You probably already know exactly what happened to Jessica because it was in all the papers and you surely have access to those, and I also know you sneaky motherfuckers have been spying and keeping a file on me for decades too. This is all surely in there, but just to set the record straight, I don’t think Jessica was ever cut out for motherhood.
After Hank was born, her depression worsened, even though I bought her a nice house and had the garage made into a studio for her and then stocked it with all of the best painting supplies money could buy.
When she was pregnant, we made love all the time. But once Hank came, that stopped completely. The doctors had told us that it takes some time to heal, and I was completely okay with that—willing to wait, taking Molly Palm and her five sisters out on private dates, if you know what I mean. But after eight or so months passed and it was clear that Jessica no longer wanted to have sex, I knew there was a big fucking problem.
She did her best to be a good mother. Tried hard not to let Hank see what she was feeling on the inside. Instead she wore a mask daily until I’d come home from work. She had to serve us dinner and then put Hank to bed, but just as soon as our son’s bedroom lights were out, the smile would vanish and the crying would begin.
The only thing that seemed to cure the sadness back then, in the early seventies, was the painting, so I would tell her to paint. I’d even wash and dry the dishes all by myself, even when the game was on TV, just so she could escape into her art.
That worked for a few years, until Hank started to walk and talk and look like his biological father. The boy was so eager to please his mother, you almost got to feeling like he was trying to atone for the evil that brought him into the world. Little Hank would keep his room neater than any child should, always putting away his toys without being told. Bathing and brushing his teeth on schedule. Constantly washing his hands. Never getting his clothes dirty, because he never wanted to roughhouse with the other boys in the neighborhood. Hank was the quintessential momma’s boy, within eyesight of Jessica all day and night, wanting to help her. People used to praise Hank for being good, but he was too good, and Jessica knew it.
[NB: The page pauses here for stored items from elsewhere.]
-- ==== Sys2Proof/Laws/Turns.lean ====
section
/-! SUPPORT. What a turn of the core can do, phase by phase: the command runs on, or it has ended. -/

namespace Sys2Proof.Machine

/-- A phase that writes into an output region and then runs on. -/
theorem runsOn_write {s : State} {r : Region} {off : Nat} {bs : List Byte} {p : Phase} {st : Store}
    (hr : r ∈ outputRegions s.phase.command s.latched) (hp : p.command = s.phase.command) :
    RunsOn s { writeRegion r off bs s with phase := p, store := st } where
  eq := rfl
  command := hp
  same a ha := writeRegion_byteAt (by simpa using List.any_eq_false.mp ha r hr)
  wf := writeRegion_wf

/-- A phase that writes into an output region and then completes has ended the command. -/
theorem ended_write {s t : State} {r : Region} {off : Nat} {bs : List Byte} {st : Store} {res : Results}
    (hr : r ∈ outputRegions s.phase.command s.latched) (hi : res.info &&& ~~~infoMask = 0)
    (hc : complete res { writeRegion r off bs s with store := st } = .next t) : Ended s t := by
  obtain ⟨u, hu, he⟩ := complete_ended (s := { writeRegion r off bs s with store := st }) hi
  rw [hu] at hc
  cases hc
  exact (runsOn_write (p := s.phase) (st := st) hr rfl).trans_ended he

/-- CHECK, for a command that is running: BAD_REGION, or on to the next phase. -/
theorem checkPhase_turnsTo {i : Instr} {p : Phase} {s t : State} (hp : p.command = s.phase.command)
    (h : checkPhase i p s = .next t) : TurnsTo s t := by
  unfold checkPhase at h
  split at h
  · exact raiseError_turnsTo h
  · cases h; exact .inl (runsOn_quiet hp)

/-! ## HENC -/

theorem hencCount_turnsTo {s t : State} (hp : s.phase.command = .henc) (h : hencCount s = .next t) :
    TurnsTo s t := by
  unfold hencCount at h
  split at h
  · exact raiseError_turnsTo h
  · cases h; exact .inl (runsOn_quiet hp.symm)

theorem hencBuild_turnsTo {s t : State} (hp : s.phase.command = .henc) (h : hencBuild s = .next t) :
    TurnsTo s t := by
  cases h; exact .inl (runsOn_quiet hp.symm)

theorem hencCodegen_turnsTo {s t : State} (hp : s.phase.command = .henc) (h : hencCodegen s = .next t) :
    TurnsTo s t := by
  cases h; exact .inl (runsOn_quiet hp.symm)

theorem hencSize_turnsTo {s t : State} (hp : s.phase.command = .henc) (h : hencSize s = .next t) :
    TurnsTo s t := by
  simp only [hencSize] at h
  split at h
  · exact raiseError_turnsTo h
  · split at h
    · exact raiseError_turnsTo h
    · cases h; exact .inl (runsOn_quiet hp.symm)

theorem hencSerialize_turnsTo {s t : State} (hp : s.phase.command = .henc) (h : hencSerialize s = .next t) :
    TurnsTo s t := by
  cases h
  exact .inl (runsOn_write (by simp [hp, outputRegions]) hp.symm)

theorem hencPack_turnsTo {s t : State} (hp : s.phase.command = .henc) (h : hencPack s = .next t) :
    TurnsTo s t :=
  .inr (ended_write (st := s.store) (by simp [hp, outputRegions]) (infoWord_masked _ _) h)

theorem hencPhase_turnsTo {p : HencPhase} {s t : State} (hp : s.phase.command = .henc)
    (h : hencPhase p s = .next t) : TurnsTo s t := by
  cases p
  · exact checkPhase_turnsTo (p := .henc .count) hp.symm h
  · exact hencCount_turnsTo hp h
  · exact hencBuild_turnsTo hp h
  · exact hencCodegen_turnsTo hp h
  · exact hencSize_turnsTo hp h
  · exact hencSerialize_turnsTo hp h
  · exact hencPack_turnsTo hp h

/-! ## HDEC -/

theorem hdecParse_turnsTo {s t : State} (hp : s.phase.command = .hdec) (h : hdecParse s = .next t) :
    TurnsTo s t := by
  unfold hdecParse at h
  split at h
  · exact raiseError_turnsTo h
  · cases h; exact .inl (runsOn_quiet hp.symm)

theorem hdecHeader_turnsTo {s t : State} (hp : s.phase.command = .hdec) (h : hdecHeader s = .next t) :
    TurnsTo s t := by
  unfold hdecHeader at h
  split at h
  · exact raiseError_turnsTo h
  · cases h; exact .inl (runsOn_quiet hp.symm)

theorem hdecWalk_turnsTo {s t : State} (hp : s.phase.command = .hdec) (h : hdecWalk s = .next t) :
    TurnsTo s t := by
  unfold hdecWalk at h
  split at h
  · unfold hdecSingleLeaf at h
    split at h
    · exact raiseError_turnsTo h
    · split at h
      · exact raiseError_turnsTo h
      · cases h
        exact .inl (runsOn_write (by simp [hp, outputRegions]) hp.symm)
  · unfold hdecWalkTree at h
    split at h
    · exact raiseError_turnsTo h
    · cases h
      exact .inl (runsOn_write (by simp [hp, outputRegions]) hp.symm)

theorem hdecFinish_turnsTo {s t : State} (h : hdecFinish s = .next t) : TurnsTo s t := by
  unfold hdecFinish at h
  split at h
  · exact complete_turnsTo (infoWord_masked _ _) h
  · split at h
    · exact raiseError_turnsTo h
    · split at h
      · exact raiseError_turnsTo h
      · exact complete_turnsTo (infoWord_masked _ _) h

theorem hdecPhase_turnsTo {p : HdecPhase} {s t : State} (hp : s.phase.command = .hdec)
    (h : hdecPhase p s = .next t) : TurnsTo s t := by
  cases p
  · exact checkPhase_turnsTo (p := .hdec .parse) hp.symm h
  · exact hdecParse_turnsTo hp h
  · exact hdecHeader_turnsTo hp h
  · exact hdecWalk_turnsTo hp h
  · exact hdecFinish_turnsTo h

/-! ## LENC -/

theorem lencScan_turnsTo {s t : State} (hp : s.phase.command = .lenc) (h : lencScan s = .next t) :
    TurnsTo s t := by
  unfold lencScan at h
  split at h
  · exact raiseError_turnsTo h
  · cases h
    exact .inl (runsOn_write (by simp [hp, outputRegions]) hp.symm)

theorem lencFlush_turnsTo {s t : State} (hp : s.phase.command = .lenc) (h : lencFlush s = .next t) :
    TurnsTo s t := by
  unfold lencFlush at h
  split at h
  · exact complete_turnsTo (by simp [lencResults]) h
  · split at h
    · exact raiseError_turnsTo h
    · exact .inr (ended_write (by simp [hp, outputRegions]) (by simp [lencResults]) h)

theorem lencPhase_turnsTo {p : LencPhase} {s t : State} (hp : s.phase.command = .lenc)
    (h : lencPhase p s = .next t) : TurnsTo s t := by
  cases p
  · exact checkPhase_turnsTo (p := .lenc .scan) hp.symm h
  · exact lencScan_turnsTo hp h
  · exact lencFlush_turnsTo hp h

/-! ## LDEC -/

theorem ldecFirst_turnsTo {s t : State} (hp : s.phase.command = .ldec) (h : ldecFirst s = .next t) :
    TurnsTo s t := by
  unfold ldecFirst at h
  split at h
  · exact raiseError_turnsTo h
  · split at h
    · cases h; exact .inl (runsOn_quiet hp.symm)
    · split at h
      · exact raiseError_turnsTo h
      · split at h
        · exact raiseError_turnsTo h
        · cases h
          exact .inl (runsOn_write (by simp [hp, outputRegions]) hp.symm)

theorem ldecLoop_turnsTo {s t : State} (hp : s.phase.command = .ldec) (h : ldecLoop s = .next t) :
    TurnsTo s t := by
  unfold ldecLoop at h
  split at h
  · exact raiseError_turnsTo h
  · cases h
    exact .inl (runsOn_write (by simp [hp, outputRegions]) hp.symm)

theorem ldecFinish_turnsTo {s t : State} (h : ldecFinish s = .next t) : TurnsTo s t := by
  unfold ldecFinish at h
  split at h
  · exact raiseError_turnsTo h
  · exact complete_turnsTo (by simp [ldecResults]) h

theorem ldecPhase_turnsTo {p : LdecPhase} {s t : State} (hp : s.phase.command = .ldec)
    (h : ldecPhase p s = .next t) : TurnsTo s t := by
  cases p
  · exact checkPhase_turnsTo (p := .ldec .first) hp.symm h
  · exact ldecFirst_turnsTo hp h
  · exact ldecLoop_turnsTo hp h
  · exact ldecFinish_turnsTo h

/-! ## Turns and runs of turns -/

theorem coreTurn_idle {s : State} (hb : s.busy = false) : coreTurn s = .next s := by
  simp [coreTurn, hb]

/-- A turn of the core while a command is BUSY: it runs on, or it has ended. -/
theorem coreTurn_turnsTo {s t : State} (hb : s.busy = true) (h : coreTurn s = .next t) : TurnsTo s t := by
  unfold coreTurn at h
  rw [if_pos hb] at h
  split at h
  · next p hp => exact hencPhase_turnsTo (by rw [hp]; rfl) h
  · next p hp => exact hdecPhase_turnsTo (by rw [hp]; rfl) h
  · next p hp => exact lencPhase_turnsTo (by rw [hp]; rfl) h
  · next p hp => exact ldecPhase_turnsTo (by rw [hp]; rfl) h

theorem RunsOn.refl (s : State) : RunsOn s s := ⟨rfl, rfl, fun _ _ => rfl, id⟩

theorem RunsOn.trans {s t u : State} (h : RunsOn s t) (h' : RunsOn t u) : RunsOn s u where
  eq := by rw [h'.eq, h.eq]
  command := h'.command.trans h.command
  same a ha := by
    have e : t.latched = s.latched := by rw [h.eq]
    exact (h'.same a (by rw [h.command, e]; exact ha)).trans (h.same a ha)
  wf hw := by
    have e : t.params = s.params := by rw [h.eq]
    have := h'.wf (by rw [e]; exact h.wf hw)
    rwa [e] at this

theorem Ended.busy {s t : State} (h : Ended s t) : t.busy = false := by simp [State.busy, h.idle]

/-- Turns one after another come to what one turn comes to. -/
theorem runTurns_turnsTo {turn : State → Out}
    (ht : ∀ s t, s.busy = true → turn s = .next t → TurnsTo s t) :
    ∀ (n : Nat) (s t : State), runTurns turn n s = .next t → TurnsTo s t
  | 0, s, t, h => by cases h; exact .inl (RunsOn.refl s)
  | n + 1, s, t, h => by
    unfold runTurns at h
    split at h
    · next hb =>
      split at h
      · next u hu =>
        rcases ht s u hb hu with hr | he
        · rcases runTurns_turnsTo ht n u t h with hr' | he'
          · exact .inl (hr.trans hr')
          · exact .inr (hr.trans_ended he')
        · have : t = u := by
            cases n with
            | zero => cases h; rfl
            | succ n => simp [runTurns, he.busy] at h; exact h.symm
          exact .inr (this ▸ he)
      · cases h
      · cases h
    · cases h; exact .inl (RunsOn.refl s)

/-- The core's run, when no event waits. -/
theorem coreRun_turnsTo {s t : State} (h : coreRun s = .next t) : TurnsTo s t :=
  runTurns_turnsTo (fun _ _ => coreTurn_turnsTo) _ s t h

theorem coreRun_idle {s : State} (hb : s.busy = false) : coreRun s = .next s := by
  simp [coreRun, maxPhases, runTurns, hb]

/-- A command word written while BUSY, to any command. -/
theorem launch_busy {p : Phase} {turn : State → Out} {s : State} (h : s.busy = true) :
    launch p turn s = .next (rejectCommand s) := by
  simp [launch, h]

/-- A command started while an event waits. -/
theorem launch_waiting {p : Phase} {turn : State → Out} {s : State} (h : s.busy = false) (he : s.events ≠ []) :
    launch p turn s = .next (startCommand p s) := by
  simp [launch, h, he]

/-- A command started while no event waits runs on. -/
theorem launch_ready {p : Phase} {turn : State → Out} {s : State} (h : s.ready) :
    launch p turn s = runTurns turn maxPhases (startCommand p s) := by
  simp [launch, State.busy, h.1, h.2]

end Sys2Proof.Machine
end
They both loved art, and I used to love watching them sketch and paint together in Hank’s room or at the dining room table. But somewhere along the line, Jessica stopped wanting to share her escape with our son. I think it might have been when he started painting his mother obsessively. Hank might have been in the third or fourth grade. He painted more than a hundred or so portraits of her—none of them very good, and all of them depicting Jessica looking tired and sad and defeated. It was like the boy somehow knew what was coming, and it frightened my wife. She’d ask Hank why she never looked happy in his paintings, and he’d say he painted what he saw, just like she taught him to do. After a few months of this, Jessica forbid him to paint any more portraits of her, ripping the most recent one down from the refrigerator. Hank burst into tears, and Jessica locked herself in her studio for two days. I don’t even think she ate. When she finally emerged and rejoined our household, she was distant.